The Next American Civil War: Toronto writer Stephen Marche lays out scenarios for the future – and none of them are pretty
In October 2018, Canadian novelist and journalist Stephen Marche published an essay in The Walrus titled “The Next American Civil War,” in which he outlined several potential scenarios for our neighbor to the south to break up violently. Writing for a Canadian publication, he naturally phrased this in terms of the impact such a conflict would have on those of us north of the 49th parallel. (Spoiler: It’s usually about trade and migration.) “Canadians with the least power have to predict what’s going to happen in the United States,” Marche wrote. “Determining what will happen there means determining what we will ultimately be up against here. “
This article was developed in a book, “The Next Civil War: Dispatches from the American Future”, which, published by an imprint of the multinational Simon & Schuster, allows Marche to shed the Canadian accent and anchor completely his arguments in context. recent American history and speculation about what will happen in the future.
The main scenarios imagined by Marche remain unchanged: the potential future assassination of a sitting US president; an environmental disaster leading to massive emigration from an urban center (Marche postulates a flood that is devastating New York); a crisis of government legitimacy leading citizens to take up arms in the street. As it broadens its scope, it also examines the lingering issue of state rights, a thorn in the side of Republican governance since the American Revolution, and the growing rift between Republicans and hyperpartisan Democrats.
His assertion of the reality and intransigence of the Red States and the Blue States is at least partially refuted by the popular vote map of the previous two U.S. presidential elections, both of which show a nation colored in various shades of purple a coast to coast. Marche notes that the divisions between Red America and Blue America include “mostly white and rural versus predominantly multicultural and urban”; the South has a greater proportion of Blacks than the North (another legacy of slavery) and even the redder red states have relatively liberal urban pockets (see, for example, Austin, Texas).
Marche generally endorses the “big guy” notion of entrepreneur and thinker Bill Bishop, who identifies the tendencies by which Americans of opposing political convictions tend to come together with others who share their ideologies. But at least as important in determining which states lean towards which party at any given level – local, state, or federal – is the ongoing Republican effort to gerrymander constituencies in their favor.
That said, the fractures caused by rampant partisanship in the United States are real.
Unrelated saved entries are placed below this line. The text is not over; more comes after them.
/-! ### Transfer, increment, terminate, and every other byte -/

/-- 44_transfer_increment.md R180: every state, no exception, no advance beyond the fetch. -/
def Obligations.TransferAccumulatorToX : Prop :=
  decodeOpcode 0xAA#8 = some .tax ∧ modeOf .tax = .none ∧
  ∀ s : State, exec .tax s = .next { s with x := s.a, p := setZeroNegative s.a s.p } ∧
    FlagsFrom s.a s.p (setZeroNegative s.a s.p)

/-- 44_transfer_increment.md R181: the sum is taken from the old `X`, wraps modulo 256, and the flags are those of the new
`X`. -/
def Obligations.IncrementX : Prop :=
  decodeOpcode 0xE8#8 = some .inx ∧ modeOf .inx = .none ∧
  ∀ s : State, ∃ t, exec .inx s = .next t ∧ t = { s with x := t.x, p := t.p } ∧
    t.x.toNat = (s.x.toNat + 1) % 256 ∧ zeroFlag t.p = decide (s.x = 0xFF#8) ∧
    negativeFlag t.p = decide (0x7F ≤ s.x.toNat ∧ s.x.toNat ≤ 0xFE) ∧ reservedBits t.p = reservedBits s.p

/-- The frame of the register instructions and of terminate (R180, R181, R190): which registers, flags and bytes of memory
each leaves as they were. -/
def Obligations.RegisterInstructionFrames : Prop :=
  (∀ (i : Instr) (s t : State), i = .tax ∨ i = .inx → exec i s = .next t →
    t.a = s.a ∧ t.y = s.y ∧ t.pc = s.pc ∧ t.run = s.run ∧ t.cause = s.cause ∧ reservedBits t.p = reservedBits s.p ∧
    ∀ c, t.mem.byteAt c = s.mem.byteAt c) ∧
  (∀ s t : State, exec .brk s = .next t →
    t.a = s.a ∧ t.x = s.x ∧ t.y = s.y ∧ t.p = s.p ∧ t.pc = s.pc ∧ ∀ c, t.mem.byteAt c = s.mem.byteAt c)

/-- 45_terminate.md R190 (the `pc` after it is the spec's decision D11, log entry 9): the handler halts the machine with
cause Terminated and does nothing further; so a step that fetches 0x00 ends the run with `pc` one past it. -/
def Obligations.TerminateHalts : Prop :=
  (∀ s : State, exec .brk s = .next { s with run := .halted, cause := .terminated }) ∧
  (∀ s : State, s.run = .running → s.pc ≠ 0xFFFF#16 → s.mem.byteAt s.pc.toNat = 0x00#8 →
    step s = .next { s with pc := add16 s.pc 1#16, run := .halted, cause := .terminated })

/-- 45_terminate.md R191, 60_exceptions.md R201, 30_encoding.md R88: a byte that is none of the eleven is never a
no-operation; the run stops with the byte itself recorded. -/
def Obligations.OtherBytesAreFatal : Prop :=
  ∀ (s : State) (b : Byte), s.run = .running → s.pc ≠ 0xFFFF#16 → b = s.mem.byteAt s.pc.toNat →
    b ∉ [0x00#8, 0xA1#8, 0xA5#8, 0xA9#8, 0xAA#8, 0xAD#8, 0xB1#8, 0xB5#8, 0xB9#8, 0xBD#8, 0xE8#8] →
    ∃ t, step s = .next t ∧ t.FaultedBy (.unimplementedInstruction b)

/-! ### The step -/

/-- 40_fetch_decode_execute.md R110, R111, R112: where the byte at `pc` decodes to an instruction, the step is its handler
on the state with `pc` one further; in Halted the step changes nothing (DESIGN CHOICE, log entry 8). -/
def Obligations.StepRunsTheDecodedInstruction : Prop :=
  (∀ (s : State) (i : Instr), s.run = .running → s.pc ≠ 0xFFFF#16 → decodeOpcode (s.mem.byteAt s.pc.toNat) = some i →
    step s = exec i { s with pc := add16 s.pc 1#16 }) ∧
  (∀ s : State, s.run = .halted → step s = .next s)

/-- 40_fetch_decode_execute.md R113: the opcode byte selects exactly one handler by equality on all eight bits, and a byte
that selects none raises UnimplementedInstruction. -/
def Obligations.DispatchSelectsOneHandler : Prop :=
  ∀ (s : State) (b : Byte), s.run = .running → s.pc ≠ 0xFFFF#16 → b = s.mem.byteAt s.pc.toNat →
    (∀ i : Instr, b = opcodeOf i → step s = exec i (s.advance 1#16)) ∧
    (∀ i j : Instr, b = opcodeOf i → b = opcodeOf j → i = j) ∧
    ((∀ i : Instr, b ≠ opcodeOf i) → ∃ t, step s = .next t ∧ t.FaultedBy (.unimplementedInstruction b))

/-- 40_fetch_decode_execute.md R111 (the unchanged `pc` is the spec's inference): a fetch at 0xFFFF raises AddressRange and
nothing but run and cause has changed. -/
def Obligations.FetchAtTheUnbackedAddressFaults : Prop :=
  ∀ s : State, s.run = .running → s.pc = 0xFFFF#16 →
    step s = .next { s with run := .halted, cause := .fault (.addressRange 0xFFFF#16) }

/-- 60_exceptions.md R205: the entry of a fatal condition stops the run, records the condition and redirects nothing. -/
def Obligations.FatalEntryRecordsAndStops : Prop :=
  ∀ (s : State) (f : Fault), (s.raise f).FaultedBy f ∧ (s.raise f).pc = s.pc ∧ (s.raise f).a = s.a ∧ (s.raise f).x = s.x ∧
    (s.raise f).y = s.y ∧ (s.raise f).p = s.p ∧ (s.raise f).mem = s.mem

/-- 00_scope.md R14, 40_fetch_decode_execute.md R117, 60_exceptions.md R218: every step answers a next state, and from a
Running state it is Running still, or Terminated, or ended by a fatal condition a step can raise. -/
def Obligations.StepEndsInOneOfThreeWays : Prop :=
  ∀ s : State, s.cause = .none →
    ∃ t, step s = .next t ∧
      (s.run = .running → (t.run = .running ∧ t.cause = .none) ∨ t.Final ∨ ∃ f, t.FaultedBy f ∧ f.ofStep = true)

/-- 70_reset_and_hazards.md R243: a run is terminated exactly by fetching the byte 0x00 as an opcode. -/
def Obligations.OnlyTheZeroByteTerminates : Prop :=
  ∀ s t : State, s.run = .running → s.cause = .none → step s = .next t →
    (t.Final ↔ s.pc ≠ 0xFFFF#16 ∧ s.mem.byteAt s.pc.toNat = 0x00#8)

/-- 60_exceptions.md R203: the three points at which a step raises AddressRange, and no other. -/
def Obligations.AddressRangeExactlyAtThreePoints : Prop :=
  ∀ s t : State, s.run = .running → s.cause = .none → step s = .next t →
    (t.cause = .fault (.addressRange 0xFFFF#16) ↔
      s.pc = 0xFFFF#16 ∨
      ∃ i, decodeOpcode (s.mem.byteAt s.pc.toNat) = some i ∧ modeOf i ≠ .none ∧
        (s.pc = 0xFFFE#16 ∨ (operandCount i = 2 ∧ s.pc = 0xFFFD#16) ∨
          resolve (modeOf i) (s.advance 1#16) = .ok 0xFFFF#16))

/-- 40_fetch_decode_execute.md R114, R118, R119 and 10_state.md R25: a step that leaves the machine Running has moved `pc`
by the length of its instruction, without wrapping. -/
def Obligations.PcMovesByTheInstructionLength : Prop :=
  ∀ s t : State, s.run = .running → step s = .next t → t.run = .running →
    ∃ i, decodeOpcode (s.mem.byteAt s.pc.toNat) = some i ∧ t.pc.toNat = s.pc.toNat + lengthOf i

/-- 60_exceptions.md R206, R207 (both the spec's inference from the order of the loop; D12 keeps claims from resting on a
faulted state's registers, log entry 7): the instruction that faulted has written nothing but the generic advance. -/
def Obligations.FaultsArePrecise : Prop :=
  ∀ (s t : State) (f : Fault), s.run = .running → step s = .next t → t.FaultedBy f →
    t.a = s.a ∧ t.x = s.x ∧ t.y = s.y ∧ t.p = s.p ∧ t.mem = s.mem ∧
    (s.pc = 0xFFFF#16 → t.pc = s.pc) ∧ (s.pc ≠ 0xFFFF#16 → t.pc = add16 s.pc 1#16)

/-! ### Whole-machine rules -/

/-- 20_memory.md R67, 10_state.md R23, R28: no step writes memory, index-Y or a reserved status bit. -/
def Obligations.NoStepWritesMemoryIndexYOrReservedBits : Prop :=
  ∀ s t : State, step s = .next t → t.mem = s.mem ∧ t.y = s.y ∧ reservedBits t.p = reservedBits s.p

/-- 10_state.md R29, 60_exceptions.md R200, R210 and the canonical form of memory: the invariant of every step, from every
state that has it. -/
def Obligations.InvariantKeptByEveryStep : Prop :=
  ∀ s t : State, s.Inv → step s = .next t → t.Inv

/-- The invariant holds after reset, and at power-on whatever the parameters (70_reset_and_hazards.md R233). -/
def Obligations.InvariantAtResetAndPowerOn : Prop :=
  State.reset.Inv ∧
  ∀ (a x y p : Byte) (pc : Word) (m : Memory), m.wf = true → (State.powerOn a x y p pc m).Inv

/-- The same invariant, kept by every command of the host, runs and loads of any image among them. -/
def Obligations.InvariantKeptByEveryCommand : Prop :=
  ∀ (c : Command) (s : State), s.Inv → (command c s).2.Inv

/-- 10_state.md R28 (the spec's inference; the numbers rest on D3, log entry 5): from a legal status a step leaves a legal
one, and `reset` leaves 0x00 whatever it was. -/
def Obligations.StatusStaysLegal : Prop :=
  (∀ s t : State, s.StatusLegal → step s = .next t → t.StatusLegal) ∧
  (∀ s : State, s.run = .halted → (command .reset s).2.p = 0x00#8)

/-- 40_fetch_decode_execute.md R119: every run ends, within 0x10000 - p0 steps. -/
def Obligations.EveryRunEnds : Prop :=
  ∀ s : State, (runLoop (0x10000 - s.pc.toNat) s).run = .halted

/-- 70_reset_and_hazards.md R236, R243 and 60_exceptions.md R200: the host's `run()` always comes back Halted, Terminated or
with a condition a step can raise, and has touched neither memory nor index-Y. -/
def Obligations.RunComesBackHalted : Prop :=
  ∀ s : State, s.run = .halted →
    ∃ t, command .run s = (.done, t) ∧ (t.Final ∨ ∃ f, t.FaultedBy f ∧ f.ofStep = true) ∧ t.mem = s.mem ∧ t.y = s.y

/-- 20_memory.md R68: the addresses a step accesses, for each row of the table, where every operand byte exists. -/
def Obligations.AccessSequenceOfEachRow : Prop :=
  ∀ (s : State) (i : Instr) (b c q : Byte), s.run = .running → s.pc.toNat + 2 < 65535 →
    decodeOpcode (s.mem.byteAt s.pc.toNat) = some i → b = s.mem.byteAt (s.pc.toNat + 1) →
    c = s.mem.byteAt (s.pc.toNat + 2) → q = (if i = .ldaIndX then add8 b s.x else add8 b s.y) →
    stepAccesses s =
      match modeOf i with
      | .none => [s.pc]
      | .immediate => [s.pc, add16 s.pc 1#16]
      | .zeroPage => [s.pc, add16 s.pc 1#16, zext16 b]
      | .zeroPageX => [s.pc, add16 s.pc 1#16, zext16 (add8 b s.x)]
      | .zeroPageY => [s.pc, add16 s.pc 1#16, zext16 (add8 b s.y)]
      | .absolute => [s.pc, add16 s.pc 1#16, add16 s.pc 2#16, joinBytes c b]
      | .absoluteX => [s.pc, add16 s.pc 1#16, add16 s.pc 2#16, add16 (joinBytes c b) (zext16 s.x)]
      | .absoluteY => [s.pc, add16 s.pc 1#16, add16 s.pc 2#16, add16 (joinBytes c b) (zext16 s.y)]
      | .indirectX | .indirectY =>
        [s.pc, add16 s.pc 1#16, zext16 q, zext16 (add8 q 1#8),
          joinBytes (s.mem.byteAt (add8 q 1#8).toNat) (s.mem.byteAt q.toNat)]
Marche points out that Pew Research has determined that 58% of Republicans have a very unfavorable opinion of Democrats, while 55% of Democrats have an unfavorable opinion of Republicans. Likewise, in 2010, half of Republicans and a third of Democrats said they would be unhappy if their children married someone who supported the opposing party. These cracks are real, and four years of President Trump has done nothing to iron them out.
While Marche is adept at uncovering the loopholes that exist in the American regime and extrapolating their importance to the stability of American democracy, his imaginary accounts of incidents that could spur widespread civil strife are less convincing, especially after two years of an ongoing global crisis. pandemic.
The decision to structure his book around imaginary events such as a presidential assassination or catastrophic flooding loses some of its force in the context of COVID-19, actual California wildfires and deadly Kentucky tornadoes, and a geopolitical reality that has effectively made dystopian fiction indistinguishable from the realism of a kitchen sink. He defines the possibility of an assault on the United States Capitol in conditional terms – the country would “not respond rationally” – ignoring what we know of the real fallout from Jan. 6, 2021. (Marche mentions the insurgency on Capitol Hill from the United States, but briefly and without much elaboration.)
To some extent, Marche falls victim to the forces that anyone attempting to write a book-length study of our present moment must contend with: the simple fact that the story is galloping too quickly to even attempt a vision at long term. By the time a book is printed, the situation on the ground will have changed beyond recognition. If a futurist is someone who makes assumptions for a living, there is no need to speculate on where America can go. We’ve seen it in action before, and it’s not pretty.